— WORK INSTRUCTIONS —
Every line from the one with "have hhigh := ih" to the one with "balanced residue. -/", including those two, is to be copied exactly; all other lines of the entries below are left out.

— SUPPLIED MATERIAL —
-- ==== Sys2Proof/Laws/TritSum.lean ====
section
/-! SUPPORT. Sums of trits: splitting, bounds and the uniqueness of balanced digits (00_scope.md R8). -/

namespace Sys2Proof.Machine

@[simp] theorem pow3_zero : pow3 0 = 1 := rfl

theorem pow3_succ (k : Nat) : pow3 (k + 1) = 3 * pow3 k := by
  simp only [pow3, pow_succ]; push_cast; ring

theorem pow3_add (a b : Nat) : pow3 (a + b) = pow3 a * pow3 b := by
  simp only [pow3, pow_add]; push_cast; ring

theorem pow3_pos (k : Nat) : 0 < pow3 k := by
  simp only [pow3]; positivity

@[simp] theorem tritMax_zero : tritMax 0 = 0 := rfl

/-- 3^k = 2 H_k + 1. -/
theorem two_mul_tritMax (k : Nat) : 2 * tritMax k + 1 = pow3 k := by
  have h : (3 ^ k) % 2 = 1 := by
    induction k with
    | zero => rfl
    | succ n ih => omega
  simp only [tritMax, pow3]
  generalize 3 ^ k = n at h
  omega

theorem tritMax_succ (k : Nat) : tritMax (k + 1) = 3 * tritMax k + 1 := by
  have h1 := two_mul_tritMax k
  have h2 := two_mul_tritMax (k + 1)
  rw [pow3_succ] at h2
  omega

theorem tritMax_nonneg (k : Nat) : 0 ≤ tritMax k :=
  Int.natCast_nonneg _

theorem tritMax_mono {j k : Nat} (h : j ≤ k) : tritMax j ≤ tritMax k := by
  induction h with
  | refl => exact le_refl _
  | step _ ih => rw [tritMax_succ]; have := tritMax_nonneg ‹_›; omega

@[simp] theorem tritSum_zero (f : Nat → Int) : tritSum f 0 = 0 := rfl

theorem tritSum_succ (f : Nat → Int) (k : Nat) : tritSum f (k + 1) = tritSum f k + f k * pow3 k := rfl

theorem tritSum_congr {f g : Nat → Int} {k : Nat} (h : ∀ i < k, f i = g i) : tritSum f k = tritSum g k := by
  induction k with
  | zero => rfl
  | succ n ih => rw [tritSum_succ, tritSum_succ, ih fun i hi => h i (by omega), h n (by omega)]

/-- The high part of a sum is a sum of its own, 3^m times as heavy. -/
theorem tritSum_split (f : Nat → Int) (m k : Nat) :
    tritSum f (m + k) = tritSum f m + pow3 m * tritSum (fun i => f (m + i)) k := by
  induction k with
  | zero => simp
  | succ n ih => rw [← Nat.add_assoc, tritSum_succ, ih, tritSum_succ, pow3_add]; ring

/-- A sum from its least significant trit. -/
theorem tritSum_succ_low (f : Nat → Int) (k : Nat) : tritSum f (k + 1) = f 0 + 3 * tritSum (fun i => f (i + 1)) k := by
  have h := tritSum_split f 1 k
  rw [Nat.add_comm 1 k] at h
  rw [h]
  simp [tritSum_succ, pow3_succ, Nat.add_comm]

theorem tritSum_neg (f : Nat → Int) (k : Nat) : tritSum (fun i => -f i) k = -tritSum f k := by
  induction k with
  | zero => rfl
  | succ n ih => rw [tritSum_succ, tritSum_succ, ih]; ring

theorem tritSum_eq_zero {f : Nat → Int} {k : Nat} (h : ∀ i < k, f i = 0) : tritSum f k = 0 := by
  rw [tritSum_congr h]
  induction k with
  | zero => rfl
  | succ n ih => rw [tritSum_succ, ih fun i hi => h i (by omega)]; simp

/-- Positions that hold 0 do not count. -/
theorem tritSum_extend {f : Nat → Int} {k m : Nat} (hkm : k ≤ m) (h : ∀ i, k ≤ i → i < m → f i = 0) :
    tritSum f m = tritSum f k := by
  obtain ⟨d, rfl⟩ := Nat.exists_eq_add_of_le hkm
  rw [tritSum_split, tritSum_eq_zero fun i hi => h (k + i) (by omega) (by omega)]
  simp

/-- k trits have a value in [-H_k, H_k] (00_scope.md R8). -/
theorem tritSum_bounds {f : Nat → Int} {k : Nat} (h : ∀ i < k, -1 ≤ f i ∧ f i ≤ 1) :
    -tritMax k ≤ tritSum f k ∧ tritSum f k ≤ tritMax k := by
  induction k with
  | zero => simp
  | succ n ih =>
    have hn := h n (by omega)
    have hs := ih fun i hi => h i (by omega)
    have h2 := two_mul_tritMax n
    have hp := pow3_pos n
    rw [tritSum_succ, tritMax_succ]
    have : -pow3 n ≤ f n * pow3 n ∧ f n * pow3 n ≤ pow3 n := by constructor <;> nlinarith
    omega

/-- Uniqueness of balanced digits: equal values of k trits have equal trits (00_scope.md R8). -/
theorem tritSum_inj {f g : Nat → Int} {k : Nat} (hf : ∀ i < k, -1 ≤ f i ∧ f i ≤ 1) (hg : ∀ i < k, -1 ≤ g i ∧ g i ≤ 1)
    (h : tritSum f k = tritSum g k) : ∀ i < k, f i = g i := by
  induction k generalizing f g with
  | zero => intro i hi; omega
  | succ n ih =>
    rw [tritSum_succ_low, tritSum_succ_low] at h
    have h0 := hf 0 (by omega)
    have h0' := hg 0 (by omega)
    have hlow : f 0 = g 0 := by omega
    have hhigh := ih (f := fun i => f (i + 1)) (g := fun i => g (i + 1)) (fun i hi => hf (i + 1) (by omega))
      (fun i hi => hg (i + 1) (by omega)) (by omega)
    intro i hi
    cases i with
    | zero => exact hlow
    | succ j => exact hhigh j (by omega)

theorem balancedResidue_bounds (k : Nat) (v : Int) : -tritMax k ≤ balancedResidue k v ∧ balancedResidue k v ≤ tritMax k := by
  have hp := pow3_pos k
  have h2 := two_mul_tritMax k
  have h1 := Int.emod_nonneg (v + tritMax k) (ne_of_gt hp)
  have h3 := Int.emod_lt_of_pos (v + tritMax k) hp
  simp only [balancedResidue]
  omega

/-- The balanced residue differs from v by a multiple of 3^k. -/
theorem balancedResidue_eq_sub (k : Nat) (v : Int) : ∃ q, v = balancedResidue k v + q * pow3 k := by
  refine ⟨(v + tritMax k) / pow3 k, ?_⟩
  have h := Int.emod_add_mul_ediv (v + tritMax k) (pow3 k)
  simp only [balancedResidue]
  linarith [mul_comm (pow3 k) ((v + tritMax k) / pow3 k)]

/-- The balanced residue is the one value in range with its residue. -/
theorem balancedResidue_unique {k : Nat} {v r q : Int} (hr : -tritMax k ≤ r ∧ r ≤ tritMax k) (h : v = r + q * pow3 k) :
    balancedResidue k v = r := by
  have h2 := two_mul_tritMax k
  have : (v + tritMax k) % pow3 k = r + tritMax k := by
    rw [h, show r + q * pow3 k + tritMax k = (r + tritMax k) + q * pow3 k by ring, Int.add_mul_emod_self_right]
    exact Int.emod_eq_of_lt (by omega) (by omega)
  simp only [balancedResidue, this]
  ring

/-- A value in range is its own balanced residue. -/
theorem balancedResidue_of_bounds {k : Nat} {v : Int} (h : -tritMax k ≤ v ∧ v ≤ tritMax k) : balancedResidue k v = v :=
  balancedResidue_unique (q := 0) h (by simp)

theorem lowDigit_bounds (v : Int) : -1 ≤ lowDigit v ∧ lowDigit v ≤ 1 := by
  simp only [lowDigit]; split <;> omega

/-- v from its low digit and the rest (00_scope.md R8). -/
theorem lowDigit_add_dropDigit (v : Int) : v = lowDigit v + 3 * dropDigit v := by
  simp only [dropDigit, lowDigit]; split <;> omega

/-- Digit i of the balanced form of v. -/
def digitAt (v : Int) : Nat → Int
  | 0 => lowDigit v
  | i + 1 => digitAt (dropDigit v) i

theorem digitAt_bounds (v : Int) (i : Nat) : -1 ≤ digitAt v i ∧ digitAt v i ≤ 1 := by
  induction i generalizing v with
  | zero => exact lowDigit_bounds v
  | succ n ih => exact ih (dropDigit v)

/-- The low k digits of v, and what is left above them. -/
theorem exists_tritSum_digitAt (k : Nat) (v : Int) : ∃ q, v = tritSum (digitAt v) k + q * pow3 k := by
  induction k generalizing v with
  | zero => exact ⟨v, by simp⟩
  | succ n ih =>
    obtain ⟨q, hq⟩ := ih (dropDigit v)
    refine ⟨q, ?_⟩
    have h := lowDigit_add_dropDigit v
    rw [tritSum_succ_low, pow3_succ]
    show v = lowDigit v + 3 * tritSum (digitAt (dropDigit v)) n + q * (3 * pow3 n)
    calc v = lowDigit v + 3 * dropDigit v := h
      _ = lowDigit v + 3 * (tritSum (digitAt (dropDigit v)) n + q * pow3 n) := by rw [← hq]
      _ = _ := by ring

/-- The low k digits of v have the balanced residue as their value. -/
theorem tritSum_digitAt (k : Nat) (v : Int) : tritSum (digitAt v) k = balancedResidue k v := by
  obtain ⟨q, hq⟩ := exists_tritSum_digitAt k v
  exact (balancedResidue_unique (tritSum_bounds fun i _ => digitAt_bounds v i) hq).symm

end Sys2Proof.Machine
end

— FINAL ANSWER —
    have hhigh := ih (f := fun i => f (i + 1)) (g := fun i => g (i + 1)) (fun i hi => hf (i + 1) (by omega))
      (fun i hi => hg (i + 1) (by omega)) (by omega)
    intro i hi
    cases i with
    | zero => exact hlow
    | succ j => exact hhigh j (by omega)

theorem balancedResidue_bounds (k : Nat) (v : Int) : -tritMax k ≤ balancedResidue k v ∧ balancedResidue k v ≤ tritMax k := by
  have hp := pow3_pos k
  have h2 := two_mul_tritMax k
  have h1 := Int.emod_nonneg (v + tritMax k) (ne_of_gt hp)
  have h3 := Int.emod_lt_of_pos (v + tritMax k) hp
  simp only [balancedResidue]
  omega

/-- The balanced residue differs from v by a multiple of 3^k. -/
theorem balancedResidue_eq_sub (k : Nat) (v : Int) : ∃ q, v = balancedResidue k v + q * pow3 k := by
  refine ⟨(v + tritMax k) / pow3 k, ?_⟩
  have h := Int.emod_add_mul_ediv (v + tritMax k) (pow3 k)
  simp only [balancedResidue]
  linarith [mul_comm (pow3 k) ((v + tritMax k) / pow3 k)]

/-- The balanced residue is the one value in range with its residue. -/
theorem balancedResidue_unique {k : Nat} {v r q : Int} (hr : -tritMax k ≤ r ∧ r ≤ tritMax k) (h : v = r + q * pow3 k) :
    balancedResidue k v = r := by
  have h2 := two_mul_tritMax k
  have : (v + tritMax k) % pow3 k = r + tritMax k := by
    rw [h, show r + q * pow3 k + tritMax k = (r + tritMax k) + q * pow3 k by ring, Int.add_mul_emod_self_right]
    exact Int.emod_eq_of_lt (by omega) (by omega)
  simp only [balancedResidue, this]
  ring

/-- A value in range is its own balanced residue. -/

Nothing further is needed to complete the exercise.